Communications Litigation Today was a Warren News publication.
‘Bedrock Principle’

Government's SCOTUS Brief Defends Chevron as ‘Workable,’ ‘Vitally Important’

The U.S. Supreme Court shouldn’t overrule Chevron because it's a “bedrock principle of administrative law” that provides an appropriately tailored framework for judicial review of an agency’s interpretation of a statute it administers, said the government’s responding brief on the merits Friday (docket 22-1219) in Relentless v. Commerce Department.

It’s the second case before SCOTUS in which petitioners are challenging the survival of Chevron. Relentless and the other case, Loper Bright Enterprises v. Raimondo (docket 22-451) are scheduled to be argued in tandem Jan. 17. Friday’s brief was the government’s last opportunity in written briefs to defend Chevron before oral argument in January.

Congress is “generally presumed” under Chevron to have allocated interpretive authority to the agency to resolve a statutory ambiguity or fill a gap, “within reasonable bounds,” said the brief. Before any deference under Chevron is appropriate, a reviewing court “must exhaust” the traditional tools of statutory construction to determine if Congress has spoken to the issue, it said. Chevron comes into play only when a court determines that Congress hasn’t “clearly answered an interpretive question,” it said.

In that circumstance, it’s entirely “sensible” to presume that Congress intended its vesting of authority in the agency, and the agency’s reasonable exercise of that authority, “to be given effect by the courts,” said the government’s brief. Chevron “gives appropriate weight to the expertise, often of a scientific or technical nature, that federal agencies can bring to bear in interpreting federal statutes,” it said. Chevron also promotes “national uniformity” in the administration of federal law and greater “political accountability” for regulatory policy, it said.

When a statutory provision “is genuinely susceptible of multiple reasonable readings,” choosing among those readings often turns on a policy judgment that Congress has vested in the agency and that is properly left to the political branches, said the brief. Contrary to the petitioners’ suggestion, Chevron "is also rooted in a long tradition of judicial deference to reasonable executive interpretations," it said.
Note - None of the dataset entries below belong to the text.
-- ==== Sys2Proof/Machine/Control.lean ====
section
/-! DEFINITION. Control transfers, procedure frames, software interrupts and the interrupt return (42_control.md;
48_vol2_partial.md rules R790, R800). -/

namespace Sys2Proof.Machine

/-! ### Jumps -/

/-- A relative near jump (R320, R321, R334). -/
def jumpRel (osz : Width) (rel : Rel) : M Unit := do
  let n ← readS (·.nextPc)
  jumpTo osz (n + relDisp rel)

/-- A conditional relative near branch, taken if `c` holds: in real-address and virtual-8086 mode its target must lie in
the addresses 0 to FFFFH (R331). -/
def branchIf (c : Bool) (osz : Width) (rel : Rel) : M Unit :=
  if c then do
    let s ← readS id
    raiseIf (s.paragraphs && decide (0xFFFF < (truncTo osz (s.nextPc + relDisp rel)).toNat)) gp0
    jumpRel osz rel
  else advance

/-- Jcc (R331, R332). -/
def jccForm (t : BitVec 4) (osz : Width) (rel : Rel) : M Unit := do
  let c ← readS (·.cond t)
  branchIf c osz rel

/-- JO (R331, R332). -/
def execJo (osz : Width) (rel : Rel) (s : State) : Host.Outcome State Fault Refusal := runInstr (jccForm 0 osz rel) s
/-- JNO (R331, R332). -/
def execJno (osz : Width) (rel : Rel) (s : State) : Host.Outcome State Fault Refusal := runInstr (jccForm 1 osz rel) s
/-- JB (R331, R332). -/
def execJb (osz : Width) (rel : Rel) (s : State) : Host.Outcome State Fault Refusal := runInstr (jccForm 2 osz rel) s
/-- JAE (R331, R332). -/
def execJae (osz : Width) (rel : Rel) (s : State) : Host.Outcome State Fault Refusal := runInstr (jccForm 3 osz rel) s
/-- JE (R331, R332). -/
def execJe (osz : Width) (rel : Rel) (s : State) : Host.Outcome State Fault Refusal := runInstr (jccForm 4 osz rel) s
/-- JNE (R331, R332). -/
def execJne (osz : Width) (rel : Rel) (s : State) : Host.Outcome State Fault Refusal := runInstr (jccForm 5 osz rel) s
/-- JBE (R331, R332). -/
def execJbe (osz : Width) (rel : Rel) (s : State) : Host.Outcome State Fault Refusal := runInstr (jccForm 6 osz rel) s
/-- JA (R331, R332). -/
def execJa (osz : Width) (rel : Rel) (s : State) : Host.Outcome State Fault Refusal := runInstr (jccForm 7 osz rel) s
/-- JS (R331, R332). -/
def execJs (osz : Width) (rel : Rel) (s : State) : Host.Outcome State Fault Refusal := runInstr (jccForm 8 osz rel) s
/-- JNS (R331, R332). -/
def execJns (osz : Width) (rel : Rel) (s : State) : Host.Outcome State Fault Refusal := runInstr (jccForm 9 osz rel) s
/-- JP (R331, R332). -/
def execJp (osz : Width) (rel : Rel) (s : State) : Host.Outcome State Fault Refusal := runInstr (jccForm 10 osz rel) s
/-- JNP (R331, R332). -/
def execJnp (osz : Width) (rel : Rel) (s : State) : Host.Outcome State Fault Refusal := runInstr (jccForm 11 osz rel) s
/-- JL (R331, R332). -/
def execJl (osz : Width) (rel : Rel) (s : State) : Host.Outcome State Fault Refusal := runInstr (jccForm 12 osz rel) s
/-- JGE (R331, R332). -/
def execJge (osz : Width) (rel : Rel) (s : State) : Host.Outcome State Fault Refusal := runInstr (jccForm 13 osz rel) s
/-- JLE (R331, R332). -/
def execJle (osz : Width) (rel : Rel) (s : State) : Host.Outcome State Fault Refusal := runInstr (jccForm 14 osz rel) s
/-- JG (R331, R332). -/
def execJg (osz : Width) (rel : Rel) (s : State) : Host.Outcome State Fault Refusal := runInstr (jccForm 15 osz rel) s

/-- The count register of LOOP and JCXZ at the address size (R336). -/
def State.count (s : State) (asz : ASize) : Word := truncTo (asizeWidth asz) (s.get rCX)

/-- The state with the count register replaced at the address size (R336, decision D18). -/
def State.setCount (s : State) (asz : ASize) (v : Word) : State :=
  s.writeReg (asizeWidth asz) rCX (v.setWidth (asizeWidth asz).bits)

/-- LOOP, LOOPE and LOOPNE: the count is decremented, and the branch taken if it is not 0 and `c` holds (R337). -/
def loopForm (c : State → Bool) (osz : Width) (asz : ASize) (rel : Byte) : M Unit := do
  let s ← readS id
  let t := s.setCount asz (s.count asz - 1)
  upd fun _ => t
  branchIf (t.count asz != 0 && c s) osz (.r8 rel)

/-- LOOP (R337). -/
def execLoop (osz : Width) (asz : ASize) (rel : Byte) (s : State) : Host.Outcome State Fault Refusal :=
  runInstr (loopForm (fun _ => true) osz asz rel) s
/-- LOOPE (R338). -/
def execLoope (osz : Width) (asz : ASize) (rel : Byte) (s : State) : Host.Outcome State Fault Refusal :=
  runInstr (loopForm (·.flag fZF) osz asz rel) s
/-- LOOPNE (R339). -/
def execLoopne (osz : Width) (asz : ASize) (rel : Byte) (s : State) : Host.Outcome State Fault Refusal :=
  runInstr (loopForm (fun t => !t.flag fZF) osz asz rel) s

/-- JCXZ, JECXZ and JRCXZ (R340). -/
def jcxzForm (osz : Width) (asz : ASize) (rel : Byte) : M Unit := do
  let s ← readS id
  branchIf (s.count asz == 0) osz (.r8 rel)

/-- JCXZ (R340). -/
def execJcxz (osz : Width) (asz : ASize) (rel : Byte) (s : State) : Host.Outcome State Fault Refusal :=
  runInstr (jcxzForm osz asz rel) s

/-- JMP near relative (R334). -/
def execJmpRel (osz : Width) (rel : Rel) (s : State) : Host.Outcome State Fault Refusal :=
  runInstr (jumpRel osz rel) s

/-- JMP near indirect: the target is the operand, zero-extended (R335). -/
def jmpIndForm (osz : Width) (src : RM) : M Unit := do
  let v ← readRm osz src
  jumpTo osz (v.setWidth 64)

/-- JMP near indirect (R335). -/
def execJmpInd (osz : Width) (src : RM) (s : State) : Host.Outcome State Fault Refusal :=
  runInstr (jmpIndForm osz src) s

/-- A far transfer to a pointer in the instruction, invalid in 64-bit mode (R324, R333). -/
def farPtrForm (call : Bool) (osz : Width) (off : BitVec 32) (sel : BitVec 16) : M Unit := do
  invalid64
  farTransfer call osz sel (off.setWidth 64)

/-- A far transfer to a pointer in memory: the offset first, the selector after it, at the address that follows and not
truncated to the address size; a register operand raises #UD (R324, R333). -/
def farMemForm (call : Bool) (osz : Width) (src : RM) : M Unit := do
  let m ← memOnly src
  let ea ← readS fun s => s.effAddr m
  let off ← readMem m.seg ea osz.bytes
  let sel ← readMem m.seg (ea + BitVec.ofNat 64 osz.bytes) 2
  farTransfer call osz (BitVec.ofNat 16 sel) (BitVec.ofNat 64 off)

/-- JMP far, pointer in the instruction (R333). -/
def execJmpFarPtr (osz : Width) (off : BitVec 32) (sel : BitVec 16) (s : State) : Host.Outcome State Fault Refusal :=
  runInstr (farPtrForm false osz off sel) s
/-- JMP far, pointer in memory (R333). -/
def execJmpFarMem (osz : Width) (src : RM) (s : State) : Host.Outcome State Fault Refusal :=
  runInstr (farMemForm false osz src) s

/-! ### Calls and returns -/

/-- A near call to `t`: the target is checked before the return address is pushed (R322). -/
def callTo (osz : Width) (t : Word) : M Unit := do
  jumpTo osz t
  let n ← readS (·.nextPc)
  push osz.bytes n.toNat

/-- CALL near relative (R322). -/
def callRelForm (osz : Width) (rel : Rel) : M Unit := do
  let n ← readS (·.nextPc)
  callTo osz (n + relDisp rel)

/-- CALL near relative (R322). -/
def execCallRel (osz : Width) (rel : Rel) (s : State) : Host.Outcome State Fault Refusal :=
  runInstr (callRelForm osz rel) s

/-- CALL near indirect: the operand is read before the stack pointer changes (R323). -/
def callIndForm (osz : Width) (src : RM) : M Unit := do
  let v ← readRm osz src
  callTo osz (v.setWidth 64)

/-- CALL near indirect (R323). -/
def execCallInd (osz : Width) (src : RM) (s : State) : Host.Outcome State Fault Refusal :=
  runInstr (callIndForm osz src) s

/-- CALL far, pointer in the instruction (R324). -/
def execCallFarPtr (osz : Width) (off : BitVec 32) (sel : BitVec 16) (s : State) : Host.Outcome State Fault Refusal :=
  runInstr (farPtrForm true osz off sel) s
/-- CALL far, pointer in memory (R324). -/
def execCallFarMem (osz : Width) (src : RM) (s : State) : Host.Outcome State Fault Refusal :=
  runInstr (farMemForm true osz src) s

/-- The bytes a return adds to the stack pointer (R790). -/
def popBytes : Option (BitVec 16) → Word
  | none => 0
  | some i => i.setWidth 64

/-- RET near (R790). -/
def retForm (osz : Width) (n : Option (BitVec 16)) : M Unit := do
  let t ← pop osz.bytes
  jumpTo osz (BitVec.ofNat 64 t)
  upd fun s => s.setSp (s.sp + popBytes n)

/-- RET near (R790). -/
def execRet (osz : Width) (pop : Option (BitVec 16)) (s : State) : Host.Outcome State Fault Refusal :=
  runInstr (retForm osz pop) s
/-- RET far (R790). -/
def execRetFar (osz : Width) (pop : Option (BitVec 16)) (s : State) : Host.Outcome State Fault Refusal :=
  runInstr (farReturn osz (popBytes pop)) s

/-! ### Procedure frames (R342, R343) -/

/-- The frame pointer at the stack address size. -/
def State.bp (s : State) : Word := asizeTrunc s.stackSize (s.get rBP)

/-- The state with the frame pointer written at the stack address size. -/
def State.setBp (s : State) (v : Word) : State :=
  let w := asizeWidth s.stackSize
  s.writeReg w rBP (v.setWidth w.bits)

/-- The copies of outer frame pointers that ENTER makes (R342). -/
def enterCopies (n : Nat) : Nat → M Unit
  | 0 => pure ()
  | k + 1 => do
    upd fun s => s.setBp (s.bp - BitVec.ofNat 64 n)
    let s ← readS id
    let v ← readMem .ss s.bp n
    push n v
    enterCopies n k

/-- ENTER (R342). Outside 64-bit mode a new stack pointer beyond the stack segment limit raises #SS(0). A 32-bit operand
size on a 16-bit stack pushes the whole of EBP (DESIGN CHOICE, log 81). -/
def enterForm (osz : Width) (size : BitVec 16) (level : Byte) : M Unit := do
  let k := level.toNat % 32
  let bp ← readS fun s => s.readReg osz rBP
  push osz.bytes bp.toNat
  let frame ← readS State.sp
  if 0 < k then
    enterCopies osz.bytes (k - 1)
    push osz.bytes frame.toNat
  else pure ()
  upd fun s => s.writeReg osz rBP (frame.setWidth osz.bits)
  upd fun s => s.setSp (s.sp - size.setWidth 64)
  let s ← readS id
  raiseIf (!s.is64 && !s.ss.inLimit s.sp 1) ss0

/-- ENTER (R342). -/
def execEnter (osz : Width) (size : BitVec 16) (level : Byte) (s : State) : Host.Outcome State Fault Refusal :=
  runSeq (enterForm osz size level) s

/-- LEAVE: in real-address and virtual-8086 mode a frame pointer beyond FFFFH raises #GP (R343, log 82). -/
def leaveForm (osz : Width) : M Unit := do
  let s ← readS id
  raiseIf (s.paragraphs && decide (0xFFFF < s.bp.toNat)) gp0
  upd fun s => s.setSp s.bp
  let v ← pop osz.bytes
  upd fun s => s.writeReg osz rBP (BitVec.ofNat osz.bits v)

/-- LEAVE (R343). -/
def execLeave (osz : Width) (s : State) : Host.Outcome State Fault Refusal := runSeq (leaveForm osz) s

/-- BOUND: invalid in 64-bit mode; #BR if the index is outside the two signed bounds in memory, of which the upper one
follows the lower (R350). -/
def boundForm (w : Width) (r : Reg) (src : RM) : M Unit := do
  invalid64
  let m ← memOnly src
  let ea ← readS fun s => s.effAddr m
  let lo ← readMem m.seg ea w.bytes
  let hi ← readMem m.seg (ea + BitVec.ofNat 64 w.bytes) w.bytes
  let x ← readS fun s => s.readReg w r
  raiseIf (x.slt (BitVec.ofNat w.bits lo) || (BitVec.ofNat w.bits hi).slt x) brFault

/-- BOUND (R350). -/
def execBound (w : Width) (r : Reg) (src : RM) (s : State) : Host.Outcome State Fault Refusal :=
  runSeq (boundForm w r src) s

/-! ### Software interrupts and the interrupt return (R345 to R348, R800) -/

/-- INT imm8 (R345). -/
def execInt (vector : Byte) (s : State) : Host.Outcome State Fault Refusal := runInstr (raise (softInt vector)) s
/-- INT 3 (R346). -/
def execInt3 (s : State) : Host.Outcome State Fault Refusal := runInstr (raise (softInt 3)) s

/-- INTO: invalid in 64-bit mode; vector 4 if OF is 1 (R347). -/
def intoForm : M Unit := do
  invalid64
  let o ← readS (·.flag fOF)
  raiseIf o (softInt 4)

/-- INTO (R347). -/
def execInto (s : State) : Host.Outcome State Fault Refusal := runSeq intoForm s

/-- IRET and IRETD (R348). -/
def execIret (osz : Width) (s : State) : Host.Outcome State Fault Refusal := runInstr (interruptReturn osz) s
/-- IRETQ (R348). -/
def execIretq (s : State) : Host.Outcome State Fault Refusal := runInstr (interruptReturn .b64) s

/-- UD2 (R800). -/
def execUd2 (s : State) : Host.Outcome State Fault Refusal := runInstr (raise udFault) s

end Sys2Proof.Machine
end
That tradition preceded the enactment in 1946 of the Administrative Procedure Act and continued after it, said the brief. “At no point in American history have federal courts applied an invariable rule of de novo resolution of all questions of law," it said.
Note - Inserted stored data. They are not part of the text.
/-- CVTPD2PI (R630). -/
def execCvtpd2pi (dst : Reg3) (src : XM) (s : State) : Host.Outcome State Fault Refusal :=
  runSeq (toMmxForm dst readX128 src fun t b k => intLane t 32 false (t.valD b k)) s
/-- CVTTPD2PI (R634). -/
def execCvttpd2pi (dst : Reg3) (src : XM) (s : State) : Host.Outcome State Fault Refusal :=
  runSeq (toMmxForm dst readX128 src fun t b k => intLane t 32 true (t.valD b k)) s
/-- CVTPS2PI (R633). -/
def execCvtps2pi (dst : Reg3) (src : XM) (s : State) : Host.Outcome State Fault Refusal :=
  runSeq (toMmxForm dst readX64 src fun t b k => intLane t 32 false (t.valS b k)) s
/-- CVTTPS2PI (R635). -/
def execCvttps2pi (dst : Reg3) (src : XM) (s : State) : Host.Outcome State Fault Refusal :=
  runSeq (toMmxForm dst readX64 src fun t b k => intLane t 32 true (t.valS b k)) s

/-- Reads an mm/m64 operand (R621). -/
def readMm : MM → M (BitVec 64)
  | .reg i => readS fun s => s.fpu.mmx i
  | .mem m => do
    let v ← loadLow m 8 (.natural 8)
    pure (BitVec.ofNat 64 v)

/-- CVTPI2PD: with a memory source the x87 state is left alone (R621, R631). -/
def cvtpi2pdForm (dst : Reg) (src : MM) : M Unit := do
  mmxReady
  let b ← readMm src
  let s ← readS id
  commitXmm dst (pairD (fromIntD s (dwordOf b 0)) (fromIntD s (dwordOf b 1)))
  if inMemory src then pure () else updFpu (·.toMmx)

/-- CVTPI2PD (R631). -/
def execCvtpi2pd (dst : Reg) (src : MM) (s : State) : Host.Outcome State Fault Refusal :=
  runSeq (cvtpi2pdForm dst src) s

/-- CVTPI2PS: bits 127:64 of the destination stay (R621, R632). -/
def cvtpi2psForm (dst : Reg) (src : MM) : M Unit := do
  mmxReady
  let b ← readMm src
  let s ← readS id
  let lo := fromIntS s (dwordOf b 0)
  let hi := fromIntS s (dwordOf b 1)
  commitXmm dst { bits := putLowD (s.xmmReg dst) (hi.bits ++ lo.bits), flags := lo.flags ||| hi.flags }
  updFpu (·.toMmx)

/-- CVTPI2PS (R632). -/
def execCvtpi2ps (dst : Reg) (src : MM) (s : State) : Host.Outcome State Fault Refusal :=
  runSeq (cvtpi2psForm dst src) s

/-- A conversion of a scalar to an integer in a general register (R636). -/
def toGprForm (w : Width) (dst : Reg) (read : XM → M (BitVec 128)) (src : XM) (g : State → BitVec 128 → Lane w.bits) :
    M Unit := do
  sseReady
  let b ← read src
  let s ← readS id
  signalSimd (g s b).flags
  upd fun t => t.writeReg w dst (g s b).bits

/-- CVTSD2SI (R636). -/
def execCvtsd2si (w : Width) (dst : Reg) (src : XM) (s : State) : Host.Outcome State Fault Refusal :=
  runSeq (toGprForm w dst readX64 src fun t b => intLane t w.bits false (t.valD b 0)) s
/-- CVTTSD2SI (R642). -/
def execCvttsd2si (w : Width) (dst : Reg) (src : XM) (s : State) : Host.Outcome State Fault Refusal :=
  runSeq (toGprForm w dst readX64 src fun t b => intLane t w.bits true (t.valD b 0)) s
/-- CVTSS2SI (R641). -/
def execCvtss2si (w : Width) (dst : Reg) (src : XM) (s : State) : Host.Outcome State Fault Refusal :=
  runSeq (toGprForm w dst readX32 src fun t b => intLane t w.bits false (t.valS b 0)) s
/-- CVTTSS2SI (R643). -/
def execCvttss2si (w : Width) (dst : Reg) (src : XM) (s : State) : Host.Outcome State Fault Refusal :=
  runSeq (toGprForm w dst readX32 src fun t b => intLane t w.bits true (t.valS b 0)) s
Stare decisis principles (to stand by things decided) weigh heavily in favor of adhering to Chevron, said the brief. The doctrine for 40 years has been a “cornerstone” of administrative law reflected in thousands of judicial decisions, it said. Chevron also “has provided a stable background rule against which Congress has legislated,” it said.

Congress could alter or eliminate the Chevron “framework” at any time but has declined to do so, said the brief. Chevron therefore is entitled to the “particularly strong form” of stare decisis that SCOTUS affords to decisions that Congress could override by legislation, it said. Chevron is “workable” and remains “vitally important,” it said.

Overruling it would upset the reliance interests of regulated parties and the public “in the many agency rules and orders that have been upheld under Chevron,” said the brief. The petitioners contend that different judges have different thresholds for finding ambiguity, it said. But “reasonable jurists may disagree” under any interpretive framework, it said. Replacing Chevron with a regime of de novo review “would draw federal courts into resolving policy questions and exacerbate the potential for inconsistent results,” it said.

The doctrine “respects the separation of powers and due-process principles,” said the brief. When an Article III court applies Chevron to uphold an agency’s interpretation of a statute, the court “is exercising the judicial power while also respecting Congress’s Article I decision to vest authority in the agency to resolve an ambiguity or fill a gap within reasonable bounds,” it said.

If SCOTUS decides to revisit Chevron, it should remand for the court of appeals to apply whatever “new approach” to the doctrine that SCOTUS adopts, said the brief. But “given the force” of stare decisis and Chevron’s importance to all three branches of government, the appeals court’s judgment in the government’s favor should be affirmed, it said. The petitioners’ “fallback arguments” for reversal “are outside the scope of the question presented and lack merit,” it said.